[[ SUPPLIED ENTRIES, beginning ]]

-- ==== Sys2Proof/Certificates/Slice0/Obligations.lean ====
section
/-! DEFINITION. The statements for the provers. -/

open Sys2Proof Sys2Proof.Machine

/-- For every command c and every state s, a step of s with c at the front of its queue is exec c on s with the rest of
the queue. -/
def Obligations.StepRunsFront : Prop :=
  ∀ (c : Instr) (s : State), step { s with pending := c :: s.pending } = exec c s

/-- R45, R63, R171, R188, R599: on an empty queue a step lets one STREAM cycle pass (the model's choice, log entry 2): C0
and C1 count two cycles, S one and its position in the block, ring time goes on by four edge-clock periods, AON counts
once in 6,000 STREAM cycles while it runs from the PLL, and a lease that is held loses a millisecond at the end of
each. The cores do not move, memory stays as it is, and without LINK nothing changes. -/
def Obligations.IdleStep : Prop :=
  ∀ s : State, s.pending = [] →
    let d := s.dev
    (∃ e, step s = .next { s with dev := e } ∧ e.mem = d.mem ∧ e.companions = d.companions ∧
      (∀ c, (e.core c).pc = (d.core c).pc ∧ (e.core c).w = (d.core c).w) ∧
      (d.coreRuns = true → e.c0.cycles = d.c0.cycles + 2 ∧ e.c1.cycles = d.c1.cycles + 2) ∧
      (d.coreRuns = true → d.stage.frozen = false → e.sc.cycles = d.sc.cycles + 1 ∧
        e.cget .s F.ST_BLKCYC_CYCLE = min 32767 (d.cget .s F.ST_BLKCYC_CYCLE + 1)) ∧
      (d.linkRuns = true → e.clk.rt = d.clk.rt.plus 4) ∧
      (d.linkRuns = true → d.get F.CLK_STAT_AON_SRC = 0 → d.get F.CLK_AON_CTL_EN = 0 →
        e.get F.CLK_AON_CNT_COUNT =
          (d.get F.CLK_AON_CNT_COUNT + if 6000 ≤ d.clk.aonPhase + 1 then 1 else 0) % 2 ^ 32) ∧
      (d.linkRuns = true → d.get (F.HP_LEASE_STATE 0) = 1 → 2 ≤ d.get (F.HP_LEASE_REMAIN 0) →
        e.get (F.HP_LEASE_STATE 0) = 1 ∧ e.get (F.HP_LEASE_REMAIN 0) =
          d.get (F.HP_LEASE_REMAIN 0) - if 196608 ≤ d.leasePhase + 1 then 1 else 0)) ∧
    (d.linkRuns = false → step s = .next s)

/-- No command stops: on every state it answers a next state, and leaves the queue alone.
A command that the present state excludes leaves the device as it is (the model's choice, log entry 1). -/
def Obligations.EveryCommandCompletes : Prop :=
  ∀ (i : Instr) (s : State), ∃ t, exec i s = .next t ∧ t.pending = s.pending

/-- The canonical form of the stores is an invariant: the memory, the register files of the device, of its cores and of
the companions list their entries in rising order and none that reads as unlisted. -/
def Obligations.StepKeepsStoresCanonical : Prop :=
  ∀ s t : State, State.wf s = true → step s = .next t → State.wf t = true

/-- The stores are canonical after reset. -/
def Obligations.ResetStoresCanonical : Prop :=
 State.wf State.reset = true
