-- ==== Sys2Proof/Laws/WfDeviceChain.lean ====
section
/-! SUPPORT. The functions of `Machine/DeviceChain.lean` keep the canonical form of the stores. -/

namespace Sys2Proof.Machine

theorem Companion.fresh_wf {key : BitVec 512}  :
    RegMap.wf (Companion.fresh key).regs = true := by
  unfold Companion.fresh
  repeat' first
    | with_reducible exact RegMap.nil_wf

theorem Companion.dark_wf {key : BitVec 512}  :
    RegMap.wf (Companion.dark key).regs = true := by
  unfold Companion.dark
  repeat' first
    | with_reducible apply Companion.fresh_wf

end Sys2Proof.Machine
end

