-- ==== Sys2Proof/Laws/WfClockOps.lean ====
section
/-! SUPPORT. The functions of `Machine/ClockOps.lean` keep the canonical form of the stores. -/

namespace Sys2Proof.Machine

theorem Device.writeDeviation_wf {d : Device} {dev : Fld} {valid : Fld} {v : Option Int} (h0 : d.wf = true) :
    (Device.writeDeviation d dev valid v).wf = true := by
  unfold Device.writeDeviation
  repeat' first
    | with_reducible assumption | with_reducible apply Device.put_wf | with_reducible apply Device.puti_wf
    | with_reducible apply Device.setFlag_wf | (fail_if_no_progress with_reducible apply Device.wf_mk) | split

theorem Device.startSlew_wf {d : Device} (h0 : d.wf = true) :
    (Device.startSlew d).wf = true := by
  unfold Device.startSlew
  repeat' first
    | with_reducible assumption | with_reducible apply Device.put_wf | with_reducible apply Device.setClkMode_wf
    | (fail_if_no_progress with_reducible apply Device.wf_mk)

theorem Device.switchRef_wf {d : Device} {src : Nat} (h0 : d.wf = true) :
    (Device.switchRef d src).wf = true := by
  unfold Device.switchRef
  repeat' first
    | with_reducible assumption | with_reducible apply Device.put_wf | with_reducible apply Device.raise_wf
    | with_reducible apply Device.setFlag_wf | with_reducible apply Device.startSlew_wf

theorem Device.dwellExpire_wf {d : Device} (h0 : d.wf = true) :
    (Device.dwellExpire d).wf = true := by
  unfold Device.dwellExpire
  repeat' first
    | with_reducible assumption | with_reducible apply Device.switchRef_wf | with_reducible apply Device.wf_ite

theorem Device.refRevert_wf {d : Device} (h0 : d.wf = true) :
    (Device.refRevert d).wf = true := by
  unfold Device.refRevert
  repeat' first
    | with_reducible assumption | with_reducible apply Device.switchRef_wf | split

theorem Device.judgeList_wf {d : Device} (h0 : d.wf = true) :
    (Device.judgeList d).wf = true := by
  unfold Device.judgeList
  repeat' first
    | with_reducible assumption | with_reducible apply Device.switchRef_wf
    | (fail_if_no_progress with_reducible apply Device.wf_mk) | split | (fail_if_no_progress extract_lets)

theorem Device.gateSlave_wf {d : Device} (h0 : d.wf = true) :
    (Device.gateSlave d).wf = true := by
  unfold Device.gateSlave
  repeat' first
    | with_reducible assumption | with_reducible apply Device.holdTrim_wf | with_reducible apply Device.setClkMode_wf
    | with_reducible apply Device.wf_ite | (fail_if_no_progress with_reducible apply Device.wf_mk)

theorem Device.gateFree_wf {d : Device} (h0 : d.wf = true) :
    (Device.gateFree d).wf = true := by
  unfold Device.gateFree
  repeat' first
    | with_reducible assumption | with_reducible apply Device.judgeList_wf
    | with_reducible apply Device.loseReference_wf | with_reducible apply Device.put_wf
    | with_reducible apply Device.startSlew_wf | with_reducible apply Device.wf_ite

theorem Device.gateTrim_wf {d : Device} {follow : Int} (h0 : d.wf = true) :
    (Device.gateTrim d follow).wf = true := by
  unfold Device.gateTrim
  repeat' first
    | with_reducible assumption | with_reducible apply Device.puti_wf | with_reducible apply Device.wf_ite

theorem Device.rememberTrims_wf {d : Device} (h0 : d.wf = true) :
    (Device.rememberTrims d).wf = true := by
  unfold Device.rememberTrims
  repeat' first
    | with_reducible assumption | (fail_if_no_progress with_reducible apply Device.wf_mk)

theorem Device.slewArrive_wf {d : Device} {goal : Int} (h0 : d.wf = true) :
    (Device.slewArrive d goal).wf = true := by
  unfold Device.slewArrive
  repeat' first
    | with_reducible assumption | with_reducible apply Device.puti_wf | with_reducible apply Device.setClkMode_wf
    | with_reducible apply Device.wf_ite

theorem Device.gateEnd_wf {d : Device} {ring : Option Int} {inp : Option Int} {follow : Int} (h0 : d.wf = true) :
    (Device.gateEnd d ring inp follow).wf = true := by
  unfold Device.gateEnd
  repeat' first
    | with_reducible assumption | with_reducible apply Device.gateFree_wf | with_reducible apply Device.gateSlave_wf
    | with_reducible apply Device.gateTrim_wf | with_reducible apply Device.puti_wf
    | with_reducible apply Device.rememberTrims_wf | with_reducible apply Device.setClkMode_wf
    | with_reducible apply Device.setFlag_wf | with_reducible apply Device.slewArrive_wf
    | with_reducible apply Device.writeDeviation_wf | with_reducible apply Device.wf_ite
    | (fail_if_no_progress with_reducible apply Device.wf_mk)

theorem Device.refAbsent_wf {d : Device} (h0 : d.wf = true) :
    (Device.refAbsent d).wf = true := by
  unfold Device.refAbsent
  repeat' first
    | with_reducible assumption | with_reducible apply Device.loseReference_wf | with_reducible apply Device.wf_ite

theorem Device.slewComplete_wf {d : Device} {target : Int} {ms : Nat} (h0 : d.wf = true) :
    (Device.slewComplete d target ms).wf = true := by
  unfold Device.slewComplete
  repeat' first
    | with_reducible assumption | with_reducible apply Device.puti_wf | with_reducible apply Device.slewArrive_wf
    | with_reducible apply Device.wf_ite

theorem Device.acquireRing_wf {d : Device} (h0 : d.wf = true) :
    (Device.acquireRing d).wf = true := by
  unfold Device.acquireRing
  repeat' first
    | with_reducible assumption | with_reducible apply Device.put_wf | with_reducible apply Device.setClkMode_wf
    | with_reducible apply Device.wf_ite | (fail_if_no_progress with_reducible apply Device.wf_mk)

theorem Device.acquireComplete_wf {d : Device} {err : BitVec 16} {frame : BitVec 48} (h0 : d.wf = true) :
    (Device.acquireComplete d err frame).wf = true := by
  unfold Device.acquireComplete
  repeat' first
    | with_reducible assumption | with_reducible apply Device.put_wf | with_reducible apply Device.setClkMode_wf
    | with_reducible apply Device.wf_ite | (fail_if_no_progress with_reducible apply Device.wf_mk)

theorem Device.loseRing_wf {d : Device} (h0 : d.wf = true) :
    (Device.loseRing d).wf = true := by
  unfold Device.loseRing
  repeat' first
    | with_reducible assumption | with_reducible apply Device.loseReference_wf | with_reducible apply Device.put_wf
    | with_reducible apply Device.setFlag_wf | with_reducible apply Device.wf_ite
    | (fail_if_no_progress with_reducible apply Device.wf_mk)

theorem Device.ringHoldSteer_wf {d : Device} {err : BitVec 16} {goal : Int} {ms : Nat} (h0 : d.wf = true) :
    (Device.ringHoldSteer d err goal ms).wf = true := by
  unfold Device.ringHoldSteer
  repeat' first
    | with_reducible assumption | with_reducible apply Device.put_wf | with_reducible apply Device.puti_wf
    | with_reducible apply Device.wf_ite | (fail_if_no_progress with_reducible apply Device.wf_mk)

theorem Device.alignOut_wf {d : Device} {err : BitVec 16} (h0 : d.wf = true) :
    (Device.alignOut d err).wf = true := by
  unfold Device.alignOut
  repeat' first
    | with_reducible assumption | with_reducible apply Device.log_wf | with_reducible apply Device.put_wf
    | with_reducible apply Device.setFlag_wf | with_reducible apply Device.wf_ite

theorem Device.alignReturn_wf {d : Device} {err : BitVec 16} (h0 : d.wf = true) :
    (Device.alignReturn d err).wf = true := by
  unfold Device.alignReturn
  repeat' first
    | with_reducible assumption | with_reducible apply Device.log_wf | with_reducible apply Device.put_wf
    | with_reducible apply Device.setFlag_wf | with_reducible apply Device.wf_ite

theorem Device.stepRingTime_wf {d : Device} (h0 : d.wf = true) :
    (Device.stepRingTime d).wf = true := by
  unfold Device.stepRingTime
  repeat' first
    | with_reducible assumption | with_reducible apply Device.log_wf | with_reducible apply Device.setFlag_wf
    | (fail_if_no_progress with_reducible apply Device.wf_mk) | split

theorem Device.readRingTime_wf {d : Device} (h0 : d.wf = true) :
    (Device.readRingTime d).2.wf = true := by
  unfold Device.readRingTime
  repeat' first
    | with_reducible assumption | with_reducible apply Device.put_wf

theorem Device.aonTimer_wf {d : Device} {n : Nat} (h0 : d.wf = true) :
    (Device.aonTimer d n).wf = true := by
  unfold Device.aonTimer
  repeat' first
    | with_reducible assumption | with_reducible apply Device.fire_wf | with_reducible apply Device.put_wf
    | with_reducible apply Device.wf_ite

theorem Device.lpoCalibrate_wf {d : Device} {hz : Rat} (h0 : d.wf = true) :
    (Device.lpoCalibrate d hz).wf = true := by
  unfold Device.lpoCalibrate
  repeat' first
    | with_reducible assumption | with_reducible apply Device.put_wf | with_reducible apply Device.setFlag_wf
    | with_reducible apply Device.wf_ite

end Sys2Proof.Machine
end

[[ SUPPLIED ENTRIES, end ]]

* [TASK DETAILS]
Scan the listing above for the line that has "(Device.slewArrive d goal).wf", then copy exactly from that line through the line that has "with_reducible apply Device.rememberTrims_wf".

* [ANSWER TO THE PROBLEM]
    (Device.slewArrive d goal).wf = true := by
  unfold Device.slewArrive
  repeat' first
    | with_reducible assumption | with_reducible apply Device.puti_wf | with_reducible apply Device.setClkMode_wf
    | with_reducible apply Device.wf_ite

theorem Device.gateEnd_wf {d : Device} {ring : Option Int} {inp : Option Int} {follow : Int} (h0 : d.wf = true) :
    (Device.gateEnd d ring inp follow).wf = true := by
  unfold Device.gateEnd
  repeat' first
    | with_reducible assumption | with_reducible apply Device.gateFree_wf | with_reducible apply Device.gateSlave_wf
    | with_reducible apply Device.gateTrim_wf | with_reducible apply Device.puti_wf
    | with_reducible apply Device.rememberTrims_wf | with_reducible apply Device.setClkMode_wf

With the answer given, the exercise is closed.